-- ==== Sys2Proof/Machine/Buses.lean ====
section
/-! DEFINITION. Buses and the sample exchange memory (R70-R74), the fade rule (R85), islands and boundaries (R12, R17),
and the commands an engine holds until a boundary (R232, R233). -/

namespace Sys2Proof.Machine

/-! ### Islands, domains and boundaries -/

/-- The power domain of an island (R12): 1 AO, 2 CTRL, 3 CLN, 4 CHM, 5-8 MAL_00-MAL_03, 9 NET, 10 PORTS, 11 BEAT, 12 DRAM. -/
def domainOf (island : Nat) : Nat :=
  if island = 0 then 1
  else if island = 1 ∨ island = 25 then 2
  else if island < 6 then 3
  else if island < 8 then 4
  else if island < 12 then island - 3
  else if island = 12 ∨ island = 24 then 12
  else if island < 19 then 9
  else if island < 22 then 10
  else 11

/-- The islands of a power domain (R12). -/
def islandsOf (domain : Nat) : List Nat := (List.range 26).filter (fun i => domainOf i == domain)

/-- Whether an island's domain is on. -/
def State.islandOn (s : State) (island : Nat) : Bool := decide (s.fld (R.SYS_ISLAND_POWERED island) = 1)

/-- Whether a power domain is on: its first island reports it. -/
def State.domainOn (s : State) (d : Nat) : Bool :=
  match islandsOf d with
  | [] => false
  | i :: _ => s.islandOn i

/-- The power domain of the register at an internal address (R35): 0 where the address belongs to no block. -/
def addrDomain (a : Nat) : Nat :=
  if a < 0x14000000 then 0
  else if a < 0x14070000 then 2
  else if a < 0x14080000 then 10
  else if a < 0x14090000 then 12
  else if a < 0x140B0000 then 10
  else if a < 0x140C0000 then 9
  else if a < 0x14100000 then 2
  else if a < 0x14200000 then 3
  else if a < 0x14300000 then 4
  else if a < 0x14400000 then 11
  else if a < 0x14410000 then 9
  else if a < 0x14800000 then 0
  else if a < 0x15800000 then 5 + (a - 0x14800000) / 0x400000
  else if a < 0x15F00000 then 0
  else if a < 0x16000000 then 1
  else 0

/-- Count a request that decodes nowhere (R226). -/
def State.countDecErr (s : State) (a : Nat) : State :=
  ((s.setFld R.XB_DECERR_ADDR_ADDR a).bump R.XB_DECERR_COUNT_COUNT).raise R.XB_INT_STATUS_DECERR

/-- The islands an engine sits on (R12, R231). -/
def engineIslands : Engine → List Nat
  | .ring => [1]
  | .cln => [2, 3, 4, 5]
  | .chm => [6, 7]
  | .mal c => [8 + c]
  | .dpl => [12]
  | .prt => [19, 20]
  | .net => [13, 14, 15, 16]
  | .clv => [25]
  | .beat => [22, 23]
  | .flm => [17, 18]

/-- The domain of an engine. -/
def engineDomain (e : Engine) : Nat := domainOf ((engineIslands e).headD 0)

/-- Index and order of the latest token that has arrived at one of the islands (R17). -/
def State.reached (s : State) (is : List Nat) : Nat × Nat :=
  is.foldl (fun b i => let a := Tbl.get s.blk.arrived i (0, 0); if b.2 < a.2 then a else b) (0, 0)

/-- Index and order of the latest token that has arrived at every one of the islands (R17). -/
def State.passed (s : State) (is : List Nat) : Nat × Nat :=
  is.foldl (fun b i => let a := Tbl.get s.blk.arrived i (0, 0); if a.2 < b.2 then a else b) (s.reached is)

/-- The engine's latest boundary: that of the first of its islands to be reached. Every slice and half of Carillon and Chimes
applies a change at the same index (R114, R135), so for them the first arrival is the engine's boundary. -/
def State.boundary (s : State) (e : Engine) : Nat × Nat := s.reached (engineIslands e)

/-! ### Samples of a block -/

/-- The falling ramp of R85 over `n` samples. -/
def fallRamp (n : Nat) (xs : List Int) : List Int :=
  (List.range n).map (fun j => roundDiv ((xs.getD j 0) * ((n - j : Nat) : Int)) n)

/-- The rising ramp of R85 over `n` samples. -/
def riseRamp (n : Nat) (xs : List Int) : List Int :=
  (List.range n).map (fun j => roundDiv ((xs.getD j 0) * ((j + 1 : Nat) : Int)) n)

/-- `n` samples of silence. -/
def silence (n : Nat) : List Int := List.replicate n 0

/-- The block the fade rule supplies after `prev` (R85): the falling ramp once, then silence. -/
def fadeAfter (n : Nat) (prev : BusBlk) : List Int :=
  if prev.faded || prev.late then silence n else fallRamp n prev.samples

/-- A good block as the rule lets it through: the first one after a late or faded block rises (R85). -/
def riseAfter (n : Nat) (prev : BusBlk) (xs : List Int) : List Int :=
  if prev.faded || prev.late then riseRamp n xs else xs

/-! ### SXM -/

/-- The slot key of bus `b` for data block `k` (R72: bank = parity of k; the slot of block k + 1 holds block k − 1 until
block k + 1 is written). -/
def slotKey (k b : Nat) : Nat := k % 2 * 8192 + b

/-- Bus `b` of data block `k` as a task of the live plane reads it. -/
def State.bus (s : State) (k b : Nat) : BusBlk := Tbl.get s.sxm.main (slotKey k b) .empty

/-- Write the slot of bus `b` for data block `k`. -/
def State.setBus (s : State) (k b : Nat) (v : BusBlk) : State :=
  { s with sxm := { s.sxm with main := Tbl.set s.sxm.main (slotKey k b) .empty v } }

/-- Bus `b` of data block `k` in its swap slot (R72). -/
def State.swapBus (s : State) (k b : Nat) : BusBlk := Tbl.get s.sxm.swap (slotKey k b) .empty

/-- Write the swap slot of bus `b` for data block `k`. -/
def State.setSwapBus (s : State) (k b : Nat) (v : BusBlk) : State :=
  { s with sxm := { s.sxm with swap := Tbl.set s.sxm.swap (slotKey k b) .empty v } }

/-- The samples bus `b` holds in data block `k` (R70). A domain C bus holds what its writer moved. -/
def busCount (c : Cfg) (k b : Nat) (xs : List Int) : Nat :=
  match c.bus? b with
  | none => 0
  | some r => if r.domain = 0 then c.blockLen else if r.domain = 1 then c.countB k else min xs.length (2 * c.blockLen + 1)

/-- Whether bus `b` is output-facing. -/
def outFacing (c : Cfg) (b : Nat) : Bool := match c.bus? b with | none => false | some r => r.outFacing

/-- A task's good block on bus `b`: an internal bus that was late or faded rises here; an output-facing bus rises at its
egress (R85). -/
def State.writeBus (s : State) (c : Cfg) (k b : Nat) (xs : List Int) : State :=
  let n := busCount c k b xs
  let prev := s.bus (k + 1) b
  let ys := (List.range n).map (fun j => xs.getD j 0)
  s.setBus k b ⟨if outFacing c b then ys else riseAfter n prev ys, false, false⟩

/-- The samples of a block that bus `b` gets without its writer's work: as many as the bus holds (R70), or, on a domain C bus, as
its last block held. -/
def State.blankCount (s : State) (c : Cfg) (k b : Nat) : Nat := busCount c k b (s.bus (k + 1) b).samples

/-- An overrun's block on bus `b` (R83, R85): an internal bus is formed by the fade rule from the other bank; an output-facing
bus is formed at its egress, and its readers in SXM get zeros (notes/assumptions/47). LATE and FADED are set on both. -/
def State.overrunBus (s : State) (c : Cfg) (k b : Nat) : State :=
  let n := s.blankCount c k b
  s.setBus k b ⟨if outFacing c b then silence n else fadeAfter n (s.bus (k + 1) b), true, true⟩

/-- A deadline miss on bus `b` (R84): LATE is set, and its readers read zeros. The fade rule supplies the block of an
output-facing bus at its egress, so FADED is set there (R73, R85). -/
def State.missBus (s : State) (c : Cfg) (k b : Nat) : State := s.setBus k b ⟨silence (s.blankCount c k b), true, outFacing c b⟩

/-- A bus whose writer LIMP withholds (R87, R88): its readers read zeros; FADED is set where it is output-facing. -/
def State.withholdBus (s : State) (c : Cfg) (k b : Nat) : State := s.setBus k b ⟨silence (s.blankCount c k b), false, outFacing c b⟩

/-! ### Held commands (R232, R233) -/

/-- Whether every number from `first`, `count` of them, satisfies `p`. -/
def allFrom (first count : Nat) (p : Nat → Bool) : Bool := (List.range count).all (fun i => p (first + i))

/-- Whether a word range of a core lies in its parameter ranges (R64, R169). -/
def Cfg.paramWords (c : Cfg) (core start count : Nat) : Bool :=
  allFrom start count (fun w => c.datas.any (fun d =>
    d.parameter && decide (d.core = core ∧ d.start ≤ w ∧ w < d.start + d.words.length)))

/-- Whether the object of a command exists in a plane (R63, R64). The rows of a list are judged when they apply. -/
def Cfg.hasObject (c : Cfg) : Cmd → Bool
  | .xpSet i o _ _ => (match c.geom with | none => false | some g => decide (i < g.inputs ∧ o < g.outputs))
  | .xpWrite i o _ _ => (match c.geom with | none => false | some g => decide (i < g.inputs ∧ o < g.outputs))
  | .xpClearOut o _ => (match c.geom with | none => false | some g => decide (o < g.outputs))
  | .xpClearIn i _ => (match c.geom with | none => false | some g => decide (i < g.inputs))
  | .outMute first count _ => (match c.geom with | none => false | some g => decide (first + count ≤ g.outputs))
  | .bankSelect first count _ _ => allFrom first count (fun f => (c.filter? f).isSome)
  | .coefWrite f _ _ _ _ => (c.filter? f).isSome
  | .presetLoad a p _ _ => c.presets.any (fun r => decide (r.array = a ∧ r.preset = p))
  | .paramSet g n start _ => c.paramWords g start n
  | .paramWrite g w _ => c.paramWords g w 1
  | .delaySet l _ _ => (c.line? l).isSome
  | .prtMask n _ => (c.prt? n).isSome
  | .portMute k first count _ _ =>
    if k = 0 then allFrom first count (fun n => (c.prt? n).isSome) else allFrom first count (fun n => (c.aes? n).isSome)
  | .streamMute first count _ _ => allFrom first count (fun n => (c.stream? true n).isSome)
  | .beatMute first count _ _ => allFrom first count (fun n => (c.beatChan? n).isSome)
  | .beatEnable first count _ => allFrom first count (fun n => (c.beatChan? n).isSome)
  | .beatClear first count => allFrom first count (fun n => (c.beatChan? n).isSome)
  | .beatDiag first count => allFrom first count (fun n => (c.beatChan? n).isSome)
  | _ => true

/-- Whether the object of a command exists in the live plane. -/
def State.hasObject (s : State) (c : Cmd) : Bool := match s.cfg with | none => false | some p => p.hasObject c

**YOUR ASSIGNMENT:**
Repeat the entries above exactly, from the first line through the line containing "and boundaries -/".

**WRITTEN SOLUTION:**
-- ==== Sys2Proof/Machine/Buses.lean ====
section
/-! DEFINITION. Buses and the sample exchange memory (R70-R74), the fade rule (R85), islands and boundaries (R12, R17),
and the commands an engine holds until a boundary (R232, R233). -/

namespace Sys2Proof.Machine

/-! ### Islands, domains and boundaries -/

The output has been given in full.